The Clay Minerals Society (CMS) is an international non-profit organization devoted to the study of clays and clay minerals.

== History ==
The Clay Minerals Society began as the Clay Minerals Committee of the National Academy of Sciences—National Research Council in 1952, in response to the need for a formal way to hold national clay conferences. By 1962, the Clay Minerals Committee had become strong enough to stand on its own, and The Clay Minerals Society was incorporated. From 1952 to 1964, Proceedings of the annual conferences were published. The journal Clays and Clay Minerals was first published in 1964.

==Position Statement==
The primary purpose of The Clay Minerals Society is to stimulate research and to disseminate information relating to all aspects of clay science and technology. Through its conferences and publications, the Society offers individuals a means of following the many-sided growth of the clay sciences and of meeting fellow scientists with widely different backgrounds and interests.

==Publications and Activities==
The primary activities of The Clay Minerals Society consist of publication of the bi-monthly journal Clays and Clay Minerals (publishing both subscription and open access articles, it is a hybrid open-access journal), organization of the annual conference, workshop, and field trip, student research grants, publication of a workshop lecture series, slide sets, and special publications, the providing of clays for research purposes through the Source Clays Repository, and publication of the society newsletter in the bimonthly Elements. Various committees within the Society deal also with such matters as regulatory issues, liaisons with other countries, and nomenclature.

==Awards==
Awards given by the Society include Distinguished Member, the George W. Brindley Lecture, the Pioneers in Clay Science Lecture, and the Marion L. and Chrystie M. Jackson Mid-Career Clay Scientist Award. Awards are also presented for student papers and posters at the annual conference. Student research grants totaling at least $10,000 per year are awarded.

==Membership==
The membership of The Clay Minerals Society is a diverse group because the study of clay touches upon so many fields. Members include clay mineralogists, crystallographers, physicists, chemists, geochemists, soil scientists, agronomists, ceramic scientists, civil engineers, petroleum geologists and engineers, and industrial scientists in fields involving products ranging from catalysts to cat litter. The society has about 700 members, one half of whom represent countries outside the United States.

==Annual meeting==
The first annual meeting of The Clay Minerals Society meeting was held in 1964. In 2015, the meeting was set to be held in Edinburgh, Scotland, July 5–10. It was to be a joint meeting with European Clay Group Association, Clay Minerals UK & Ireland, and Intl. Natural Zeolite Association.

==Images of clay==

Iron (Fe) and Aluminum (Al) rich chlorite from Strzegom pegmatite (Poland).

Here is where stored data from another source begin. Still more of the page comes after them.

-- ==== Sys2Proof/Decode.lean ====
section
/-!
DEFINITION. From words to instructions and back. `decode` is total: a word of a format is an instruction or is rejected
by a name of `Reject`. The layouts of HOSTCMD8, RESP8, the frames, KEYCODE16, BYTESEQ and REQ18 are the spec's
(spec/30_encoding.md); the operand bytes after an operation id and the codes of the pseudo-operations are the model's
own, since the spec gives them no bits (log entry 4).
-/

namespace Sys2Proof

/-- Why a word is no instruction of its format. -/
inductive Reject where
  | wrongLength
  | notAReply
  | badStartBit
  | badStopBit
  | badParity
  | badAcknowledgeBit
  | notASequence
  | reservedRequestBits
  | unusedOperationId
  | unknownPseudo
  | badOperand
  deriving DecidableEq, Repr

namespace Machine

/-- Bit `n` of a word. -/
def wordBit (bs : List Byte) (n : Nat) : Bool := (natOfBytes bs).testBit n

/-- R71, R73: the eight data bits of a frame word are bits 8..1, the first of them `b[0]`. -/
def frameData (bs : List Byte) : Byte := BitVec.ofNat 8 (natOfBytes bs / 2)

/-- HOSTCMD8 (R85, R86): dispatch is on the whole byte. -/
def decodeHostCmd (c : Config) (bs : List Byte) : Except Reject Instr :=
  match bs with
  | [b] => .ok (commandOf c b)
  | _ => .error .wrongLength

/-- The second frame of a parameter-taking command (R85, R87): never decoded, whatever its value. -/
def decodeParam (bs : List Byte) : Except Reject Instr :=
  match bs with
  | [b] => .ok (.parameterByte b)
  | _ => .error .wrongLength

/-- RESP8 (R88): the bytes the device sends in reply to commands; the echo reply is the echo command's byte. -/
def decodeReply (c : Config) (bs : List Byte) : Except Reject Instr :=
  match bs with
  | [b] =>
    if b = c.ackByte then .ok .ackReply
    else if b = c.batOk then .ok .selfTestPassed
    else if b = id0 then .ok .identityByte0
    else if b = id1 then .ok .identityByte1
    else if b = c.cmdEcho then .ok .echoReply
    else .error .notAReply
  | _ => .error .wrongLength

/-- FRAME_D2H (R71): `1 p d7 … d0 0` in bits 10..0. The device sends no frame whose parity is not `P(b)`. -/
def decodeFrameD2H (bs : List Byte) : Except Reject Instr :=
  if bs.length ≠ 2 ∨ natOfBytes bs ≥ 2048 then .error .wrongLength
  else if wordBit bs 0 then .error .badStartBit
  else if !wordBit bs 10 then .error .badStopBit
  else if wordBit bs 9 != parity (frameData bs) then .error .badParity
  else .ok (.frameDeviceToHost (frameData bs))

/-- FRAME_H2D (R73): `a 1 p d7 … d0 0` in bits 11..0; the parity bit is unread, so any is a frame. -/
def decodeFrameH2D (bs : List Byte) : Except Reject Instr :=
  if bs.length ≠ 2 ∨ natOfBytes bs ≥ 4096 then .error .wrongLength
  else if wordBit bs 0 then .error .badStartBit
  else if !wordBit bs 10 then .error .badStopBit
  else if wordBit bs 11 then .error .badAcknowledgeBit
  else .ok (.frameHostToDevice (frameData bs) (wordBit bs 9))

/-- KEYCODE16 (R77 to R79). -/
def decodeKeycode (c : Config) (bs : List Byte) : Except Reject Instr :=
  match bs with
  | [l, h] =>
    match classify c (mkKey h l) with
    | .none => .ok .keycodeNone
    | .plain => .ok (.keycodePlain l)
    | .extended => .ok (.keycodeExtended l)
    | .prtsc => .ok .keycodeSpecialPrtsc
    | .pause => .ok .keycodeSpecialPause
    | .reserved => .ok (.keycodeReserved (mkKey h l))
  | _ => .error .wrongLength

/-- A one-, two- or three-byte sequence is one only for a Keycode of its class (R78: `k != KEY_NONE`). -/
def ifClass (c : Config) (k : Keycode) (want : KeyClass) (i : Instr) : Except Reject Instr :=
  if classify c k = want then .ok i else .error .notASequence

/-- BYTESEQ (R80 to R84): the length and the lead bytes tell the sequences apart. -/
def decodeSeq (c : Config) (bs : List Byte) : Except Reject Instr :=
  if bs = seqPrtscPressBytes then .ok .seqPrtscPress
  else if bs = seqPrtscReleaseBytes then .ok .seqPrtscRelease
  else if bs = seqPausePressBytes then .ok .seqPausePress
  else
    match bs with
    | [] => .ok .seqPauseRelease
    | [l] => ifClass c (mkKey plainHi l) .plain (.seqPlainPress l)
    | [x, l] =>
      if x = extByte then ifClass c (mkKey extByte l) .extended (.seqExtendedPress l)
      else if x = breakCode then ifClass c (mkKey plainHi l) .plain (.seqPlainRelease l)
      else .error .notASequence
    | [x, y, l] =>
      if x = extByte ∧ y = breakCode then ifClass c (mkKey extByte l) .extended (.seqExtendedRelease l)
      else .error .notASequence
    | _ => .error .notASequence

/-- REQ18 (R89): `req_op` in bits 17:16, `req_key` in bits 15:0, ignored by `POLL` and `RELEASE_ALL`. -/
def decodeRequest (bs : List Byte) : Except Reject Instr :=
  match bs with
  | [l, h, op] =>
    if op = 0 then .ok .poll
    else if op = 1 then .ok (.press (mkKey h l))
    else if op = 2 then .ok (.release (mkKey h l))
    else if op = 3 then .ok .releaseAll
    else .error .reservedRequestBits
  | _ => .error .wrongLength

/-- A line operand of an operation word: 0 is `clk`, 1 is `dat` (log entry 4). -/
def lineOfByte (b : Byte) : Option Line :=
  if b = 0 then some .clk else if b = 1 then some .dat else none

/-- An operation on one line. -/
def withLine (b : Byte) (mk : Line → Instr) : Except Reject Instr :=
  match lineOfByte b with
  | some l => .ok (mk l)
  | none => .error .badOperand

/-- How many operand bytes an operation id takes in the model's layout (log entry 4). -/
def operandBytes (opid : Nat) : Nat :=
  match opid with
  | 2 | 3 => 2
  | 5 | 7 | 9 | 10 | 11 => 1
  | 12 => 4
  | _ => 0

/-- OPID4 (R90): the operation id in bits 3:0; `opid` 0 means idle, 13 to 15 are unused. The operands follow in whole
bytes; one the word does not hold is zero, and nothing but zeros may follow them. -/
def decodeOp (bs : List Byte) : Except Reject Instr :=
  if (bs.drop (1 + operandBytes (byteAt bs 0).toNat)).any (fun b => b != 0) then .error .wrongLength
  else
    match (byteAt bs 0).toNat with
    | 1 => .ok .opPoll
    | 2 => .ok (.opPress (mkKey (byteAt bs 2) (byteAt bs 1)))
    | 3 => .ok (.opRelease (mkKey (byteAt bs 2) (byteAt bs 1)))
    | 4 => .ok .opReleaseAll
    | 5 => .ok (.opHandleCommand (byteAt bs 1))
    | 6 => .ok .opAck
    | 7 => .ok (.opTransmit (byteAt bs 1))
    | 8 => .ok .opReceive
    | 9 => withLine (byteAt bs 1) .opLineRelease
    | 10 => withLine (byteAt bs 1) .opAssertLow
    | 11 => withLine (byteAt bs 1) .opLineRead
    | 12 => .ok (.opDelay (natOfBytes ((bs.drop 1).take 4)))
    | _ => .error .unusedOperationId

/-- PSEUDO (R92): the spec writes these as text only; the codes are the model's (log entry 4). -/
def decodePseudo (bs : List Byte) : Except Reject Instr :=
  match bs with
  | [] => .error .wrongLength
  | code :: rest =>
    if code = 0 then
      match rest with
      | [b] => .ok (.opSendUntilOk b)
      | _ => .error .wrongLength
    else if code = 1 then
      if rest.length ≤ 8 then .ok (.opSendSequence rest) else .error .wrongLength
    else if code = 2 then
      match rest with
      | [] => .ok .opClockCycle
      | _ => .error .wrongLength
    else .error .unknownPseudo

end Machine

open Machine

/-- The instruction a word of a format stands for, for the given parameters, or why it stands for none. -/
def decode (c : Config) (w : TableWord) : Except Reject Instr :=
  match w.fmt with
  | .hostCmd8 => decodeHostCmd c w.bytes
  | .param8 => decodeParam w.bytes
  | .resp8 => decodeReply c w.bytes
  | .frameD2H => decodeFrameD2H w.bytes
  | .frameH2D => decodeFrameH2D w.bytes
  | .keycode16 => decodeKeycode c w.bytes
  | .byteSeq => decodeSeq c w.bytes
  | .req18 => decodeRequest w.bytes
  | .opId4 => decodeOp w.bytes
  | .pseudo => decodePseudo w.bytes

namespace Machine

/-- R71, R73: a frame word from its cell values, cell 0 in bit 0. -/
def natOfBits : List Bool → Nat
  | [] => 0
  | v :: vs => v.toNat + 2 * natOfBits vs

/-- R71: the frame of `b` as a word. -/
def frameWordD2H (b : Byte) : List Byte := bytesOfNat 2 (natOfBits (frameCells b))

/-- R73: the host's frame as a word: start, data, the host's parity bit, stop, the device's acknowledgment (0). -/
def frameWordH2D (b : Byte) (p : Bool) : List Byte :=
  bytesOfNat 2 (natOfBits [false, b.getLsbD 0, b.getLsbD 1, b.getLsbD 2, b.getLsbD 3, b.getLsbD 4, b.getLsbD 5,
    b.getLsbD 6, b.getLsbD 7, p, true, false])

/-- The two bytes of a Keycode, low byte first (R77: `lo` in bits 7:0). -/
def keyBytes (k : Keycode) : List Byte := [lo k, hi k]

/-- A line operand as a byte (log entry 4). -/
def byteOfLine (l : Line) : Byte :=
  match l with
  | .clk => 0
  | .dat => 1

/-- R89: the request word, `req_key` in the two low bytes. -/
def requestBytes (op : BitVec 2) (k : Keycode) : List Byte := [lo k, hi k, op.setWidth 8]

end Machine

/-- The word of an instruction, from the same tables. The ignored Keycode of `poll` and `releaseAll` is written 0. -/
def encode (c : Config) (i : Instr) : TableWord :=
  match i with
  | .reset => ⟨.hostCmd8, [c.cmdReset]⟩
  | .resend => ⟨.hostCmd8, [c.cmdResend]⟩
  | .setDefaults => ⟨.hostCmd8, [c.cmdSetDefaults]⟩
  | .disableReporting => ⟨.hostCmd8, [c.cmdDisable]⟩
  | .enableReporting => ⟨.hostCmd8, [c.cmdEnable]⟩
  | .setTypematicRate => ⟨.hostCmd8, [c.cmdSetTypematic]⟩
  | .getDeviceId => ⟨.hostCmd8, [c.cmdGetId]⟩
  | .setScanCodeSet => ⟨.hostCmd8, [c.cmdSetScancodeSet]⟩
  | .echo => ⟨.hostCmd8, [c.cmdEcho]⟩
  | .setResetLeds => ⟨.hostCmd8, [c.cmdSetLeds]⟩
  | .unknownCommand cmd => ⟨.hostCmd8, [cmd]⟩
  | .parameterByte v => ⟨.param8, [v]⟩
  | .ackReply => ⟨.resp8, [c.ackByte]⟩
  | .selfTestPassed => ⟨.resp8, [c.batOk]⟩
  | .identityByte0 => ⟨.resp8, [id0]⟩
  | .identityByte1 => ⟨.resp8, [id1]⟩
  | .echoReply => ⟨.resp8, [c.cmdEcho]⟩
  | .frameDeviceToHost b => ⟨.frameD2H, frameWordD2H b⟩
  | .frameHostToDevice b p => ⟨.frameH2D, frameWordH2D b p⟩
  | .keycodePlain l => ⟨.keycode16, keyBytes (mkKey plainHi l)⟩
  | .keycodeExtended l => ⟨.keycode16, keyBytes (mkKey extByte l)⟩
  | .keycodeSpecialPrtsc => ⟨.keycode16, keyBytes (mkKey specialHi c.selPrtsc)⟩
  | .keycodeSpecialPause => ⟨.keycode16, keyBytes (mkKey specialHi c.selPause)⟩
  | .keycodeNone => ⟨.keycode16, keyBytes c.keyNone⟩
  | .keycodeReserved k => ⟨.keycode16, keyBytes k⟩
  | .seqPlainPress l => ⟨.byteSeq, [l]⟩
  | .seqExtendedPress l => ⟨.byteSeq, [extByte, l]⟩
  | .seqPlainRelease l => ⟨.byteSeq, [breakCode, l]⟩
  | .seqExtendedRelease l => ⟨.byteSeq, [extByte, breakCode, l]⟩
  | .seqPrtscPress => ⟨.byteSeq, seqPrtscPressBytes⟩
  | .seqPrtscRelease => ⟨.byteSeq, seqPrtscReleaseBytes⟩
  | .seqPausePress => ⟨.byteSeq, seqPausePressBytes⟩
  | .seqPauseRelease => ⟨.byteSeq, seqPauseReleaseBytes⟩
  | .poll => ⟨.req18, requestBytes 0 0⟩
  | .press k => ⟨.req18, requestBytes 1 k⟩
  | .release k => ⟨.req18, requestBytes 2 k⟩
  | .releaseAll => ⟨.req18, requestBytes 3 0⟩
  | .opPoll => ⟨.opId4, [1]⟩
  | .opPress k => ⟨.opId4, 2 :: keyBytes k⟩
  | .opRelease k => ⟨.opId4, 3 :: keyBytes k⟩
  | .opReleaseAll => ⟨.opId4, [4]⟩
  | .opHandleCommand cmd => ⟨.opId4, [5, cmd]⟩
  | .opAck => ⟨.opId4, [6]⟩
  | .opTransmit b => ⟨.opId4, [7, b]⟩
  | .opReceive => ⟨.opId4, [8]⟩
  | .opLineRelease l => ⟨.opId4, [9, byteOfLine l]⟩
  | .opAssertLow l => ⟨.opId4, [10, byteOfLine l]⟩
  | .opLineRead l => ⟨.opId4, [11, byteOfLine l]⟩
  | .opDelay t => ⟨.opId4, 12 :: bytesOfNat 4 t⟩
  | .opSendUntilOk b => ⟨.pseudo, [0, b]⟩
  | .opSendSequence bs => ⟨.pseudo, 1 :: bs⟩
  | .opClockCycle => ⟨.pseudo, [2]⟩

namespace Machine

/-- A two-byte word that is no Keycode of any class but has the shape of a frame (start bit 0, stop bit 1, nothing
above): the device's frame if its parity is odd, else the host's, whose parity bit is unread (log entry 5). -/
def twoByteFormat (w : Nat) : Format :=
  if 1024 ≤ w ∧ w < 2048 ∧ w % 2 = 0 then
    match decodeFrameD2H (bytesOfNat 2 w) with
    | .ok _ => .frameD2H
    | .error _ => .frameH2D
  else .keycode16

/-- The format of a bare word of the opcode table, of which only the length and the value are known. The three
one-byte formats share their values (a reply byte or an operation id is also a command byte nobody listed), so the
listed values of each are read as that format's and every other byte as a host command; two-byte words are told apart
by `twoByteFormat` (log entry 5). -/
def tableFormat (nbits w : Nat) : Format :=
  if nbits = 0 then .byteSeq
  else if nbits ≤ 8 then
    if 1 ≤ w ∧ w ≤ 12 then .opId4
    else if w = Config.default.ackByte.toNat ∨ w = Config.default.batOk.toNat ∨ w = id0.toNat ∨ w = id1.toNat then
      .resp8
    else .hostCmd8
  else if nbits ≤ 11 then .frameD2H
  else if nbits = 12 then .frameH2D
  else if nbits ≤ 16 then twoByteFormat w
  else if nbits ≤ 24 ∧ w < 262144 then .req18
  else .byteSeq

/-- A bare word of the opcode table with its format: the whole bytes it fills, operand bytes it lacks being zero. -/
def tableWord (nbits w : Nat) : TableWord :=
  match tableFormat nbits w with
  | .opId4 => ⟨.opId4, bytesOfNat 5 w⟩
  | .req18 => ⟨.req18, bytesOfNat 3 w⟩
  | f => ⟨f, bytesOfNat ((nbits + 7) / 8) w⟩

end Machine

/-- The instruction the decoder reads from a word whose bits are numbered as spec/opcode_table.json numbers them, with
the default parameters. -/
def decodeTableWord (nbits w : Nat) : Option Instr :=
  match decode Config.default (tableWord nbits w) with
  | .ok i => some i
  | .error _ => none

end Sys2Proof
end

Local name for this mineral is strzegomite. The field of view is approx. 180 microns wide. From the Images of Clay Gallery.

 Together with the MinSoc's Clay Minerals Group, The Clay Minerals Society aims to create a large collection of electron micrographs of clay minerals. These images are available for free use for all nonprofit and educational uses.

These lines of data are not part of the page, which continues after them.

theorem completes_release (u : State) (k : Keycode) (i : Nat) (hk : k ≠ u.cfg.keyNone)
    (hi : u.slots.find k = some i) :
    Completes u (Frame.newRelease u.cfg k) (1 + (7 + 144 * (seqOf u.cfg k .release).length + 3)) (.bit true)
      (u.slots.set i u.cfg.keyNone) u.enabled (seqOf u.cfg k .release) [] := by
  have hc : releaseCheck u.cfg u.slots k = none := by simp [releaseCheck, hk, hi]
  have done : ∀ u1 : State, Completes u1 (.release k (seqOf u.cfg k .release) .finish) 1 (.bit true) u1.slots u1.enabled
      [] [] := fun u1 => completes_return u1 _ _ [] shows_nil (by intro v l h; cases h) fun _ _ _ => rfl
  have write : ∀ u1 : State, u1.cfg = u.cfg → u1.slots = u.slots → u1.enabled = u.enabled →
      Completes u1 (.release k (seqOf u.cfg k .release) .write) 2 (.bit true) (u.slots.set i u.cfg.keyNone) u.enabled
        [] [] :=
    fun u1 h1 h2 h3 => by
      have hr : u1.clear k = { u1 with slots := u.slots.set i u.cfg.keyNone } := by simp [State.clear, h1, h2, hi]
      have := completes_goto (f := .release k (seqOf u.cfg k .release) .write) (u := u1) (u1 := u1.clear k)
        (f1 := .release k (seqOf u.cfg k .release) .finish) [] shows_nil rfl (by rw [hr]) (by rw [hr]; rfl)
        (fun fs ev x => by simp [stepFrame, stepRelease, pt_clear, pt_goto]) (done (u1.clear k))
      rw [hr] at this
      simpa [h3] using this
  have loop := completes_loop (seq := seqOf u.cfg k .release)
    (at_ := fun l => .release k (seqOf u.cfg k .release) (.loop l))
    (exit := fun _ s fs => s.goto (.release k (seqOf u.cfg k .release) .write) fs) (fun _ _ _ => rfl)
    (fun _ _ _ => rfl) (fun _ _ => rfl) u (m := 3) (r := .bit true) (sl := u.slots.set i u.cfg.keyNone)
    (en := u.enabled)
    fun j u1 hj h1 h2 h3 =>
      completes_goto (u := u1) (u1 := u1) (f := .release k (seqOf u.cfg k .release) (.loop (.l2 j)))
        (f1 := .release k (seqOf u.cfg k .release) .write) [] shows_nil rfl rfl rfl
        (fun fs ev x => by simp [stepFrame, stepRelease, State.loopStep, hj, pt_goto]) (write u1 h1 h2 h3)
  exact completes_goto (f1 := .release k (seqOf u.cfg k .release) (.loop .l0)) [] shows_nil rfl rfl rfl
    (fun fs ev x => by simp [Frame.newRelease, stepFrame, stepRelease, hc, pt_goto]) loop

/-! ### `releaseAll` (R203) -/

/-- The bytes of the release sequences of the keys in a list, in list order, the sentinel standing for no key. -/
def releaseBytes (c : Config) (ks : List Keycode) : List Byte :=
  (ks.filter (fun k => k ≠ c.keyNone)).flatMap (fun k => seqOf c k .release)

theorem seqOf_release_length (c : Config) (k : Keycode) : (seqOf c k .release).length ≤ 6 := by
  unfold seqOf
  cases classify c k <;> simp [seqPrtscReleaseBytes, seqPauseReleaseBytes]

/-- Slots 0 to `n - 1`, the highest first. -/
def Registry.downFrom (r : Registry) : Nat → List Keycode
  | 0 => []
  | n + 1 => r.get n :: r.downFrom n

==CMS Workshop Lecture Series==
The CMS Workshop Lectures Series include Quantitative Mineral Analysis of Clays, Electron-Optical Methods in Clay Sciences, Thermal Analysis in Clay Science, Clay-Water Interface and its Rheological Implications, Computer Applications to X-ray Powder Diffraction Analysis of Clay Minerals, Layer Charge Characteristics of 2:1 Silicate Clay Minerals, and Scanning Probe Microscopy of Clay Minerals, Organic Pollutants in the Environment, Synchrotron X-ray Methods in Clay Science, Electrochemical Properties of Clays, Teaching Clay Science, Molecular Modeling of Clays and Mineral Surfaces, The Application of Vibrational Spectroscopy of Clay Minerals and Layered Double Hydroxides, Methods for Study of Microbe-Mineral Interactions, Clay-based Polymer Nano-composites (CPN), Carbon Stabilization by Clays in the Environment: Process and Characterization Methods and Clays of Yellowstone National Park, Materials and Clay Minerals, and Advanced Applications of Synchrotron Radiation in Clay Science.